Note: You will need to place yourclover.license
file in${user.home}/.m2/clover.license
WARNING! Clover plugin instruments source files and and it should not be used for production!
In demo mode, Giraffa will start embeded Hadoop MiniCluster, Hive, Web UI. You will be able to perform all supported operations through Giraffa Web Interface:
mvn -Pwebdemo
- Navigate to http://localhost:40010.
- Type "stop" in maven console to stop the demo server.

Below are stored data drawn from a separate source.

-- ==== Sys2Proof/Config.lean ====
section
/-! DEFINITION. Config.lean: what the module's maker fixes and what the spec leaves open. Each constant has no body, so
no proof can see a value of it; each is named in the assumption log. -/
namespace Sys2Proof.Config

/-- FW_REVISION of firmware image A as delivered (R3, R541). -/
opaque fwRevision : Nat
/-- The module serial of the factory entry (R642). -/
opaque moduleSerial : Nat
/-- The wafer number burned into the die (R642). -/
opaque asicWafer : Nat
/-- The die column (R642), as a 16-bit two's complement word. -/
opaque dieX : Nat
/-- The die row (R642), as a 16-bit two's complement word. -/
opaque dieY : Nat
/-- The manufacture date of the factory entry (R642). -/
opaque buildDate : Nat
/-- The DRAM address of the tide debug store. -/
opaque tideDebugAddr : Nat
/-- The characters of ASIC_LOT (R642). -/
opaque asicLot : List Nat
/-- The characters of HW_VERSION and MODULE_HW_REVISION. -/
opaque hwRevision : List Nat

/-- Twice the circle constant, as the observer's arithmetic holds it (R384). -/
opaque twoPi : Rat
/-- Whether a real number that is no whole number is taken up to the next one (R384, R385 state no rounding). -/
opaque roundsUp : Rat → Bool
/-- The speed a release takes from two counts that arrive at the same instant (R389 states none); the argument tells
the occasions apart. -/
opaque obsSpeedAtOnce : Nat → Rat
/-- Counts in a length when COUNT_LENGTH is 0, a quotient the spec does not state. -/
opaque countsOfNoLength : Int → Int
/-- The fraction of a sin/cos pair of zeros, whose angle no rule states (R371). -/
opaque angleOfZero : Nat → Nat → Nat
/-- Which whole number next to the square root of a quotient the module reports where the root is none (R380 states no rounding). -/
opaque rootUp : Nat → Nat → Bool

/-- Whether a PoCXP device is found on a connection (R93), which no command tells before the connection shows a signal; the first argument
tells the occasions apart. -/
opaque pocxpDevice : Nat → Nat → Bool

/-- The REAL32 word nearest a rational, as the module rounds it (R533). -/
opaque real32 : Rat → Nat
/-- What a lane of a tile's working space holds before the task writes it (R279 calls it undefined). -/
opaque undefinedLane : Nat → Nat → Nat → Nat
/-- The column and row sums of a flood fragment, which R302 does not state. -/
opaque floodSum : Nat → Nat → Nat

/-- A power whose exponent is in sixteenths, as the module holds it (R554 states no precision). -/
opaque realPow : Rat → Nat → Rat

/-- The last bit of a resampling weight, of which R190 states the kernel, the format and the sum but no rounding. -/
opaque keysBit : Nat → Nat → Nat
/-- A type's value where no site of it lies within the distance R183 searches. -/
opaque noSample : Nat → Nat → Nat → Int

/-- The severity of the flood record of a truncated candidate, which R350 does not state. -/
opaque floodSeverity : Nat
/-- What the underpainting plane holds for a line that no field registers (R275 loads it as it stands). -/
opaque noReference : Nat → Nat → Nat → Nat

/-- A match the compressor proposes (R473 gives each level a search effort, not a search): level, input and position to
offset and length. A proposal that does not fit the input is not taken. -/
opaque lzMatch : Nat → List Nat → Nat → Nat × Nat
/-- How far a job had come when it was stopped at a burst boundary (R461); the argument tells the occasions apart. -/
opaque progress : Nat → Nat
/-- How far a migration's copy has come within the bounds that R451 gives, by the time it has run. -/
opaque migrated : Nat → Nat
/-- A byte the spec leaves undefined (R459, R477), or host data that no command brought; the argument tells them apart. -/
opaque freeByte : Nat → Nat
/-- A value that the module measures and no rule fixes; the argument tells the occasions apart. -/
opaque measured : Nat → Nat
/-- Whether the program of a logbook copy fails (R610), which no command tells; the argument tells the occasions apart. -/
opaque flashFails : Nat → Bool
/-- What the portfolio's NAND shows on an occasion (R621), which no command tells: blocks retired, uncorrectable reads, reserve, highest
and mean erase count. -/
opaque nand : Nat → Nat → Nat
/-- A palette coefficient that the patches do not determine (R560 asks for a least-squares fit; a plane without signal
leaves its column open). -/
opaque colourFit : Nat → Rat
/-- A factory coefficient of a filter preset's compensator, 2.30 fixed point (R407 loads them; no rule states them). -/
opaque factoryCoef : Nat → Nat → Int
/-- The cosine of an angle in turns, as the detectors' arithmetic holds it (R417 states no precision). -/
opaque cosTurn : Rat → Rat
/-- The sine of an angle in turns, as the detectors' arithmetic holds it (R417). -/
opaque sinTurn : Rat → Rat
/-- The argument of a complex number, real part first, in turns (R417). -/
opaque argTurn : Rat → Rat → Rat
/-- The mean of the photodiode outputs of a bar of which a measurement brought none, a quotient that R556 and R560 do not state; the
first argument tells the occasions apart. -/
opaque noMean : Nat → Nat → Rat
/-- Whether an access to a Camera Link HS camera touches a register of R92: R94 names their form, not their addresses. -/
opaque clhsOwned : Nat → Nat → Bool

/-- The correlation of two patches of which one has no contrast, a quotient that R246 does not state. -/
opaque flatScore : List Nat → List Nat → Int
/-- The sub-pixel offset, in 1/16 pixel, of a peak whose neighbours score as high, a quotient that R248 does not state. -/
opaque flatPeak : Int → Int

end Sys2Proof.Config
end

- Copy hadoop-0.22.0 directory from unarchived download of Hadoop 0.22.0 to giraffa-standalone/target/giraffa-standalone/ directory and rename it to just "hadoop".
- Copy hbase-0.94.1 directory from unarchived download of HBase 0.94.1 to giraffa-standalone/target/giraffa-standalone/ directory and rename it to just "hbase".
- (The rest of the instructions assume the current directory is now giraffa-standalone/target/giraffa-standalone/)
- Remove hadoop-core-
*
.jar from hbase/lib and copy hadoop/hadoop-*
.jar files into hbase/lib.
- Copy giraffa/lib/giraffa-standalone-VERSION-SNAPSHOT.jar to hbase/lib.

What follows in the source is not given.